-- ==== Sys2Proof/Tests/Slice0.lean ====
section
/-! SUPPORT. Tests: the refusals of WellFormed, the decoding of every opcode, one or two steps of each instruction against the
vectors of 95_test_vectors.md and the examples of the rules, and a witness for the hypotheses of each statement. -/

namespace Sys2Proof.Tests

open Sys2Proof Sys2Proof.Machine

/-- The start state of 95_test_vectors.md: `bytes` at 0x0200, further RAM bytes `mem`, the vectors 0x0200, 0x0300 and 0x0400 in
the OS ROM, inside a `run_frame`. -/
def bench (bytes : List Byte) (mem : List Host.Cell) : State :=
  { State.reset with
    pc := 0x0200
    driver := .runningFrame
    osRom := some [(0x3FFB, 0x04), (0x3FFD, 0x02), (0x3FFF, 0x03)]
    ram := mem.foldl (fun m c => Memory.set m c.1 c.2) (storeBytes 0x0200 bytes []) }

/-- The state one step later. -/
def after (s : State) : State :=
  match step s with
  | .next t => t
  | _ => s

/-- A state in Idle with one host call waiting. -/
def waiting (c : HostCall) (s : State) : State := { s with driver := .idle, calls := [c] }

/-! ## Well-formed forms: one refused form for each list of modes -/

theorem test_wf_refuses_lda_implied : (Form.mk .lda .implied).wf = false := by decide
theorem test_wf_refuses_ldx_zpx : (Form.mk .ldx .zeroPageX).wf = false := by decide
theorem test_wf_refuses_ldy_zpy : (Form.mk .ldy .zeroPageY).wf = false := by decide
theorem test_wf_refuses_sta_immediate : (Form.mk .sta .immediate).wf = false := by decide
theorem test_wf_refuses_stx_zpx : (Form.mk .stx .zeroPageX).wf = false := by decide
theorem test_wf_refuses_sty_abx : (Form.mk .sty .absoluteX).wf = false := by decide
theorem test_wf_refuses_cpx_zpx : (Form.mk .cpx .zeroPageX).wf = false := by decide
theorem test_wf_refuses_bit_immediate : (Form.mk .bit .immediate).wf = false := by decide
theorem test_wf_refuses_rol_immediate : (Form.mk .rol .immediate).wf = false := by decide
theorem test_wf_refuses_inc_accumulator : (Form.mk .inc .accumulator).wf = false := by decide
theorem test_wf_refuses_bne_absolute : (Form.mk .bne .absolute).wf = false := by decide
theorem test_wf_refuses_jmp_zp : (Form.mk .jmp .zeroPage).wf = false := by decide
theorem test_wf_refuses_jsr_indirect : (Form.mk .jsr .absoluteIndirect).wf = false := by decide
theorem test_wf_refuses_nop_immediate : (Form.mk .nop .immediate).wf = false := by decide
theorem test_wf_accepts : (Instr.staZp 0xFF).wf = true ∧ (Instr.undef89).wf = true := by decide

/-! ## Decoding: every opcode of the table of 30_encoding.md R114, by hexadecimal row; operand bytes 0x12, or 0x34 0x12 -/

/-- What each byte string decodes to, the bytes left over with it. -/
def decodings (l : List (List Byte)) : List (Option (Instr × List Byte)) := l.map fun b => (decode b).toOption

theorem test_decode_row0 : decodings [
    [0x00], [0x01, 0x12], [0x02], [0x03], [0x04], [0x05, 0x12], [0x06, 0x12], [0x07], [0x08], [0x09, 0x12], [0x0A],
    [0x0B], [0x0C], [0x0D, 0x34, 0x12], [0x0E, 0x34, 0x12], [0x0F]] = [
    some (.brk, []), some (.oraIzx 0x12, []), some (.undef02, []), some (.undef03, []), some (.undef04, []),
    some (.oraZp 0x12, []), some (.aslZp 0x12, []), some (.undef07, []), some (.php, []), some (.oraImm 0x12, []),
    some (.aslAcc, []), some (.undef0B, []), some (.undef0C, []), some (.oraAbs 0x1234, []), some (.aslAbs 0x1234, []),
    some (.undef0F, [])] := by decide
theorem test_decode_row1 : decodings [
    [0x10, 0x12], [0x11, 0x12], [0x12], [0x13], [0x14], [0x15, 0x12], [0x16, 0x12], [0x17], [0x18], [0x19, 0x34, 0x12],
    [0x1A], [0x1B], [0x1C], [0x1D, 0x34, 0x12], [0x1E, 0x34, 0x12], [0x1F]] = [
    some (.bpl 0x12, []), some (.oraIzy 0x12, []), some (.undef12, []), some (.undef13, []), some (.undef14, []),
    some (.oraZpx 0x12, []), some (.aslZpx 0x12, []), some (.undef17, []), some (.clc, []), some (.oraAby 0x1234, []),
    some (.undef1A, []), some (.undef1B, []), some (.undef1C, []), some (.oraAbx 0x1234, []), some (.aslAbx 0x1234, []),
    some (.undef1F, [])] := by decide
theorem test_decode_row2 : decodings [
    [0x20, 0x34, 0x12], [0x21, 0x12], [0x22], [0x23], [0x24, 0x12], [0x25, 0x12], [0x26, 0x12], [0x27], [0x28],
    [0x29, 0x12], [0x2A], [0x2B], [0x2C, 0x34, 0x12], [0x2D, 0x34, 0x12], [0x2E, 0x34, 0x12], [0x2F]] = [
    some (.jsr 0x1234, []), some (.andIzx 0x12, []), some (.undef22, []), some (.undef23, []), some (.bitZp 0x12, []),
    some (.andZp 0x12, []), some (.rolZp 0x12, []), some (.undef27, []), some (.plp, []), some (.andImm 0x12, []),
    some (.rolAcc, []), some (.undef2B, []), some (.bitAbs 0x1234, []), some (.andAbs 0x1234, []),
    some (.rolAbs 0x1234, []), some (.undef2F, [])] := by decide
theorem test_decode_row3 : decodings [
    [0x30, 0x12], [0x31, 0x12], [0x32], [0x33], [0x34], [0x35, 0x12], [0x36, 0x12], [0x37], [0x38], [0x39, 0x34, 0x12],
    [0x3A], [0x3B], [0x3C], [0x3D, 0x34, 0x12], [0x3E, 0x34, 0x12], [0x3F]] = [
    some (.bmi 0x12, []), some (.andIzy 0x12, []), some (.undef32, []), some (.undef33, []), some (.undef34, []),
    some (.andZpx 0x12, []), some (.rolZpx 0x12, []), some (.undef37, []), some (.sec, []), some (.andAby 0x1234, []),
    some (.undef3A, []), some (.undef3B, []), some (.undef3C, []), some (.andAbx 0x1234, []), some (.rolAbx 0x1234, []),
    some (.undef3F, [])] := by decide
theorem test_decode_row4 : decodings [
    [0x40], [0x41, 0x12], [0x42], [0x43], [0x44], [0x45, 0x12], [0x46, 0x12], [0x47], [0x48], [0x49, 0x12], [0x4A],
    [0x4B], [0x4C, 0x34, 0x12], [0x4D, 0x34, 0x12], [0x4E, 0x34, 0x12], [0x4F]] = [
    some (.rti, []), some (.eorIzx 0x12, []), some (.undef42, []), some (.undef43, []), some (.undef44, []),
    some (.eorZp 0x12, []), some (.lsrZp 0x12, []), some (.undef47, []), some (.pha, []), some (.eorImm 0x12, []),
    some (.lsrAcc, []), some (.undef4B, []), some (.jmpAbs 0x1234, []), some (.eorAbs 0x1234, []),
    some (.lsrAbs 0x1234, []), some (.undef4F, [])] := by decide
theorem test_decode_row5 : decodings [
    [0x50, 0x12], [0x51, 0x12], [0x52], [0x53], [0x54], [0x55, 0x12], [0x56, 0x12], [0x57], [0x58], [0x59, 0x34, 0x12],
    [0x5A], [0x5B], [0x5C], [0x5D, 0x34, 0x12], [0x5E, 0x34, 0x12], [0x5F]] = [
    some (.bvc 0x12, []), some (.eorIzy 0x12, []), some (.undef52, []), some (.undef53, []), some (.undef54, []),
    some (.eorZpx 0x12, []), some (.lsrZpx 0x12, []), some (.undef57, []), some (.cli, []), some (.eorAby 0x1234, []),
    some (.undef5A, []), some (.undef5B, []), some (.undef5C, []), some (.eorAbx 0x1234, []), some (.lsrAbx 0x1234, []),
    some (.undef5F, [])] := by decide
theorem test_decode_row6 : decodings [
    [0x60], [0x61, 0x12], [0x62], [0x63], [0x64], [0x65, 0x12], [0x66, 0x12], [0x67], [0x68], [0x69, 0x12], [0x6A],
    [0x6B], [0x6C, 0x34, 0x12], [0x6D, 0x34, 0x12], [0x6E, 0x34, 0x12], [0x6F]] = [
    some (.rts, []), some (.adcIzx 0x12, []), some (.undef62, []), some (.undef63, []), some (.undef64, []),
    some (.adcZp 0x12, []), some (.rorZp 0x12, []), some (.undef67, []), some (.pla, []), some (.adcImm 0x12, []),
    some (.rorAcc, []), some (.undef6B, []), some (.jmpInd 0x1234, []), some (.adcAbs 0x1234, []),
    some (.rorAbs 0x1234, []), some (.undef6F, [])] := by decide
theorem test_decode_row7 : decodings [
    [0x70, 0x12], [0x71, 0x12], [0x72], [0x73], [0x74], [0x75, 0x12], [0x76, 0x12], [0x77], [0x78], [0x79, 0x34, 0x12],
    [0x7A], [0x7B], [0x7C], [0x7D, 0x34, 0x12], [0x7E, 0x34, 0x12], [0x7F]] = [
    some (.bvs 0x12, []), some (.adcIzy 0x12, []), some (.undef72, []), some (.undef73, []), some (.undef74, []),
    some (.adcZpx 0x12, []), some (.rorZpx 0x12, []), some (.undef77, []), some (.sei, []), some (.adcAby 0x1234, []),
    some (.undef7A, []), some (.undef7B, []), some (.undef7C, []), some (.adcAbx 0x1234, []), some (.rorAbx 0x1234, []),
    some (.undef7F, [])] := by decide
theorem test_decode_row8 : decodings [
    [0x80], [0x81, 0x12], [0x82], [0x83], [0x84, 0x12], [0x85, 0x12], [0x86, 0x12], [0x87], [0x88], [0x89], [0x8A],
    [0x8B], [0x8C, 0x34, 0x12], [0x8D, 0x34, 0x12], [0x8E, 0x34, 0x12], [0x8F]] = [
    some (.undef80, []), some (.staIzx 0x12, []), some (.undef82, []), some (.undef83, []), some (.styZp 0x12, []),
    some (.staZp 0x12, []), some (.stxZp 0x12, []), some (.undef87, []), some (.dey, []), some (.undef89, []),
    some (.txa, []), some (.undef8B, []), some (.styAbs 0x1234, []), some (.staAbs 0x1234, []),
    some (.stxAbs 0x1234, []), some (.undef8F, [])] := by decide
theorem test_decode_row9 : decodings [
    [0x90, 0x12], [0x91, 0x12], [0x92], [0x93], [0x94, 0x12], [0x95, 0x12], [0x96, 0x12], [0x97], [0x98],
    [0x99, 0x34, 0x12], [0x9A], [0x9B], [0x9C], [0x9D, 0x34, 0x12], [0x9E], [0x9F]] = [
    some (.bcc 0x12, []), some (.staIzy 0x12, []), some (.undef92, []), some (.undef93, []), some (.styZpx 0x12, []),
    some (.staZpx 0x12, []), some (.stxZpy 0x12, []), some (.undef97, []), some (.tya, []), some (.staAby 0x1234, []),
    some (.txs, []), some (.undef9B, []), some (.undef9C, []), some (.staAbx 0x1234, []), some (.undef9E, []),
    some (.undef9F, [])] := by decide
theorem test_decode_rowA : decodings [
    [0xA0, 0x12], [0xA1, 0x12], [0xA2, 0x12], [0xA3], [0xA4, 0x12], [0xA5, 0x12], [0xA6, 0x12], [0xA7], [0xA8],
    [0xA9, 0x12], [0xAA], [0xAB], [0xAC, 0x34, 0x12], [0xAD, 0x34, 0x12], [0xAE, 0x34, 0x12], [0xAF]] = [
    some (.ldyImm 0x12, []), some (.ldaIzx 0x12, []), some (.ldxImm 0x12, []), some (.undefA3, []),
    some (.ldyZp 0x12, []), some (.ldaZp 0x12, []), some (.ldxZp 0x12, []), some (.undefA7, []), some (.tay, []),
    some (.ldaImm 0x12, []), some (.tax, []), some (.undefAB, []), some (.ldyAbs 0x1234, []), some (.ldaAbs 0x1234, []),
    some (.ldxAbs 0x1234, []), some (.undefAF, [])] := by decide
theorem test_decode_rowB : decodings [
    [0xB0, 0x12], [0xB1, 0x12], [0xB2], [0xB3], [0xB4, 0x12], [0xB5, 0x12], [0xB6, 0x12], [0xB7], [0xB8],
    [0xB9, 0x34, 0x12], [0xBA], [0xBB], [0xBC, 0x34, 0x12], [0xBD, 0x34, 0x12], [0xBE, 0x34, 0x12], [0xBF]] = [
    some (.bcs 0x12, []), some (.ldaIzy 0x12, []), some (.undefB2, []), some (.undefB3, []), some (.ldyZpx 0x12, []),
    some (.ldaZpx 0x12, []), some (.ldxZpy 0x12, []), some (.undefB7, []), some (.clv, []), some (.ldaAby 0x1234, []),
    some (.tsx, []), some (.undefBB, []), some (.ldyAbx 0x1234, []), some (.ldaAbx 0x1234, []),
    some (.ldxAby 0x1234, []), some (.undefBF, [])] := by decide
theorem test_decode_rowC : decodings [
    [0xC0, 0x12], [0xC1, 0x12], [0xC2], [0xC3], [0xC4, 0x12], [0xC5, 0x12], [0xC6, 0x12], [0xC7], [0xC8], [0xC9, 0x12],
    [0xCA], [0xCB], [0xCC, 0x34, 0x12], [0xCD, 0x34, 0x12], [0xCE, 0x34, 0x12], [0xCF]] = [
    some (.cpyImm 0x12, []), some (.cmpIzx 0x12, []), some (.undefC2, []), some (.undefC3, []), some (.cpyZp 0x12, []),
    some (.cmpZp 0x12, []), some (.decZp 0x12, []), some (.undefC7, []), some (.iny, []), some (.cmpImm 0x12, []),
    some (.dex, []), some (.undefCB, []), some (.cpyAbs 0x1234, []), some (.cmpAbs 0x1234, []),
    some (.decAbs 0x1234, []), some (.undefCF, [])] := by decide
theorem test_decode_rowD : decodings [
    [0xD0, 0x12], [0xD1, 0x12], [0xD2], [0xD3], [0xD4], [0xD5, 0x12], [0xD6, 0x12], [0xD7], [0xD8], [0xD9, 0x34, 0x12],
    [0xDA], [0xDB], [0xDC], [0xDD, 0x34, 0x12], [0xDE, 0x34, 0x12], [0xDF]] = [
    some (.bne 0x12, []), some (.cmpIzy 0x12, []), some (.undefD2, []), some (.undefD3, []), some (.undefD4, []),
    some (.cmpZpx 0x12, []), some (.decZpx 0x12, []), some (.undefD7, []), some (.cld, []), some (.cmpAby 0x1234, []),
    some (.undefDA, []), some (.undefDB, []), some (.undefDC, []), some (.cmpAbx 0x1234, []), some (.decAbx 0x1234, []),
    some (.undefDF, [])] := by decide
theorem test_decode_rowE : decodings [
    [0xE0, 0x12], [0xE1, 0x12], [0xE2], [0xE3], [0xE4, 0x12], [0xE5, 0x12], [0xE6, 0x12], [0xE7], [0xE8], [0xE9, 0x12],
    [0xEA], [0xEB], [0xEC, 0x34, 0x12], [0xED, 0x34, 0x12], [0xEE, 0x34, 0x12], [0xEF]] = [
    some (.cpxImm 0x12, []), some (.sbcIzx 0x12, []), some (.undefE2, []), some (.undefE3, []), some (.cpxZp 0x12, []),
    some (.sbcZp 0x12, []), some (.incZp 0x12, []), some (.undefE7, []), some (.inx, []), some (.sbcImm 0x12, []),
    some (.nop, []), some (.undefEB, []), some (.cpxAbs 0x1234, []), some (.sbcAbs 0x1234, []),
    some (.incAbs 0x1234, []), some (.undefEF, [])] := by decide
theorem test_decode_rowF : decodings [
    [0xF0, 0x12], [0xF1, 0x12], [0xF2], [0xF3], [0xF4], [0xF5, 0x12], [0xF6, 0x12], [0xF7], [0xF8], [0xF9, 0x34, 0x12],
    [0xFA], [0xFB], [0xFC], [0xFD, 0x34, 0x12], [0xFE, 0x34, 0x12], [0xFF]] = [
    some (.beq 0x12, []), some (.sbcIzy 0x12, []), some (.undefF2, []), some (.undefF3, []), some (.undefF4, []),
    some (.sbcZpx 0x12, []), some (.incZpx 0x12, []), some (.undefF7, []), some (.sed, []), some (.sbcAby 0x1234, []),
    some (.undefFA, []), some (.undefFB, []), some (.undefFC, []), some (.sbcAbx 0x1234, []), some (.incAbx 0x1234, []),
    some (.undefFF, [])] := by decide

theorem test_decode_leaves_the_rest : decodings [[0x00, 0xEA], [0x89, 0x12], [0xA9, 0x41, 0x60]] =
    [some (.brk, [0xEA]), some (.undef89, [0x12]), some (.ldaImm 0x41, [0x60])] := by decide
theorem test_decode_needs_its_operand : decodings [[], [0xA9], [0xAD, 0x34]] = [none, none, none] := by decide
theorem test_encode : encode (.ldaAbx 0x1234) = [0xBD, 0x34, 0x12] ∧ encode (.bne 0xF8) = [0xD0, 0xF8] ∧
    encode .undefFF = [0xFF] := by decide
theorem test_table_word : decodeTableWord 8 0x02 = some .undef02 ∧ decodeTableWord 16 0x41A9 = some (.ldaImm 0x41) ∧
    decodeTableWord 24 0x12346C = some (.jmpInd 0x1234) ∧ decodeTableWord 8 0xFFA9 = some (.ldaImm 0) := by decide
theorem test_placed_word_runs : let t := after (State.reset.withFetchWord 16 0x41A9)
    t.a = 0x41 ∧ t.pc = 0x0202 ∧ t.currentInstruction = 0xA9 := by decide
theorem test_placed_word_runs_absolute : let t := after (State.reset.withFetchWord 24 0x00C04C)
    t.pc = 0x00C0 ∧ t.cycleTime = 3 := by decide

┄┄┄┄┄┄┄┄┄┄

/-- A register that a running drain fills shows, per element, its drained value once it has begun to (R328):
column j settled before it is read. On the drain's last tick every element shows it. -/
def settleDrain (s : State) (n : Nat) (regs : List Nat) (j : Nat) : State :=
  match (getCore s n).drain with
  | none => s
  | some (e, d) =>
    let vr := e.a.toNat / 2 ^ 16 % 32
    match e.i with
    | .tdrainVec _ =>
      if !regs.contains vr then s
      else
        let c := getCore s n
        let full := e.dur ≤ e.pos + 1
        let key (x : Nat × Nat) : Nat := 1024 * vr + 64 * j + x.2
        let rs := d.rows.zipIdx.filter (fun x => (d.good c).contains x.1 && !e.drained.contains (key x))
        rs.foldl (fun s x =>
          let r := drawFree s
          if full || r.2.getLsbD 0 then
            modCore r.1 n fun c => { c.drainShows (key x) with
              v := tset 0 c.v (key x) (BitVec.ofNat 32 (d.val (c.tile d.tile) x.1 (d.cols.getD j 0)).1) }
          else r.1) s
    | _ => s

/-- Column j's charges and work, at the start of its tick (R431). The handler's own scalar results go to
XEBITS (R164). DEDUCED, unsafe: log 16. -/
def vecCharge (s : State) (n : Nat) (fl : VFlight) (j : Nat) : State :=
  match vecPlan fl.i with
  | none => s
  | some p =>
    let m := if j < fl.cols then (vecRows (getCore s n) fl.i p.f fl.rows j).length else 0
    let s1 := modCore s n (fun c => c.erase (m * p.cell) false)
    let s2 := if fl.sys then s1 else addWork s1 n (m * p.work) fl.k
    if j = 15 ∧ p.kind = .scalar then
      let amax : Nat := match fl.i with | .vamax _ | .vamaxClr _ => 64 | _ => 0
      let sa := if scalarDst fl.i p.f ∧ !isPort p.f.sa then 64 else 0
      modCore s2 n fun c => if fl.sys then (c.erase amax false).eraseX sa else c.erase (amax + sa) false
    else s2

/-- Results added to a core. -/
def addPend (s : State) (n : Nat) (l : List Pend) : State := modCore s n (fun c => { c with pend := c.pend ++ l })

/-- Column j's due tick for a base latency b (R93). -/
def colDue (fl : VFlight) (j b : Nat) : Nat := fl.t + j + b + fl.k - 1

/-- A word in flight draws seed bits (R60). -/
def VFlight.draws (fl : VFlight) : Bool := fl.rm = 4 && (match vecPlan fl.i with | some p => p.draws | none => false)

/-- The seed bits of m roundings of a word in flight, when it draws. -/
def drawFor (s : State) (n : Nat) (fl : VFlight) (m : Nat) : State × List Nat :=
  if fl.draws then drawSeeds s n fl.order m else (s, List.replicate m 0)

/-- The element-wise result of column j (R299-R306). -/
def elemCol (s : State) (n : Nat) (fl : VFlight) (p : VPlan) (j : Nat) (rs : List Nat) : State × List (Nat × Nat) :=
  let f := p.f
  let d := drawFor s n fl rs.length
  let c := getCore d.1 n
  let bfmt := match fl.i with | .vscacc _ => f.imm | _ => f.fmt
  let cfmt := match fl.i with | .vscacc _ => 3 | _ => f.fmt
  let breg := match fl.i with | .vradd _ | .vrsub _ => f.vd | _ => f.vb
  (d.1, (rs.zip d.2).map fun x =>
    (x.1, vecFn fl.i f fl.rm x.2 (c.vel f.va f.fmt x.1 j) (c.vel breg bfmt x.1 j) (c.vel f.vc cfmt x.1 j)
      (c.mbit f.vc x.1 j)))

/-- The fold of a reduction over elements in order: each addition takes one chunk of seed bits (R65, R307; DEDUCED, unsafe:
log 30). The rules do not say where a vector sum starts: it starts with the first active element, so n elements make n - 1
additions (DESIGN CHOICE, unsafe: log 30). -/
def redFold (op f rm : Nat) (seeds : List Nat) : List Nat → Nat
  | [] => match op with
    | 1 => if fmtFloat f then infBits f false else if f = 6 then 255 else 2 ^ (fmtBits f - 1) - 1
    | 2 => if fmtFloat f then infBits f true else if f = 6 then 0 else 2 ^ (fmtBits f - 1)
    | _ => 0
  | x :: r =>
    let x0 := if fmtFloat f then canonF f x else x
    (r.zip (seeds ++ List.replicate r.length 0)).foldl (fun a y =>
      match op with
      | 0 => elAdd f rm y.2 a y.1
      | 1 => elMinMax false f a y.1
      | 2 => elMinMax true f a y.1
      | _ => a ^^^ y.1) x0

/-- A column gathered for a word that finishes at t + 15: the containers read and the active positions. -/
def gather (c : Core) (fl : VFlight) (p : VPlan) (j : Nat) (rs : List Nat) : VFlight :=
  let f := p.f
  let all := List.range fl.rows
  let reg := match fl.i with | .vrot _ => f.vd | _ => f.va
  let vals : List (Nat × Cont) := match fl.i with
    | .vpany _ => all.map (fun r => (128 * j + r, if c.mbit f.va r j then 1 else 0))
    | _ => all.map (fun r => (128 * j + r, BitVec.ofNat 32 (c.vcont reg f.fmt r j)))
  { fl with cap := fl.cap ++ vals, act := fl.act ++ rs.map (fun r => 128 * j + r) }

┄┄┄┄┄┄┄┄┄┄

- WHAT YOU ARE ASKED TO DO -
Search the material above for lines containing the string "vectors", then pull them out.

- EXERCISE SOLUTION -
vectors of 95_test_vectors.md and the examples of the rules, and a witness for the hypotheses of each statement. -/
/-- The start state of 95_test_vectors.md: `bytes` at 0x0200, further RAM bytes `mem`, the vectors 0x0200, 0x0300 and 0x0400 in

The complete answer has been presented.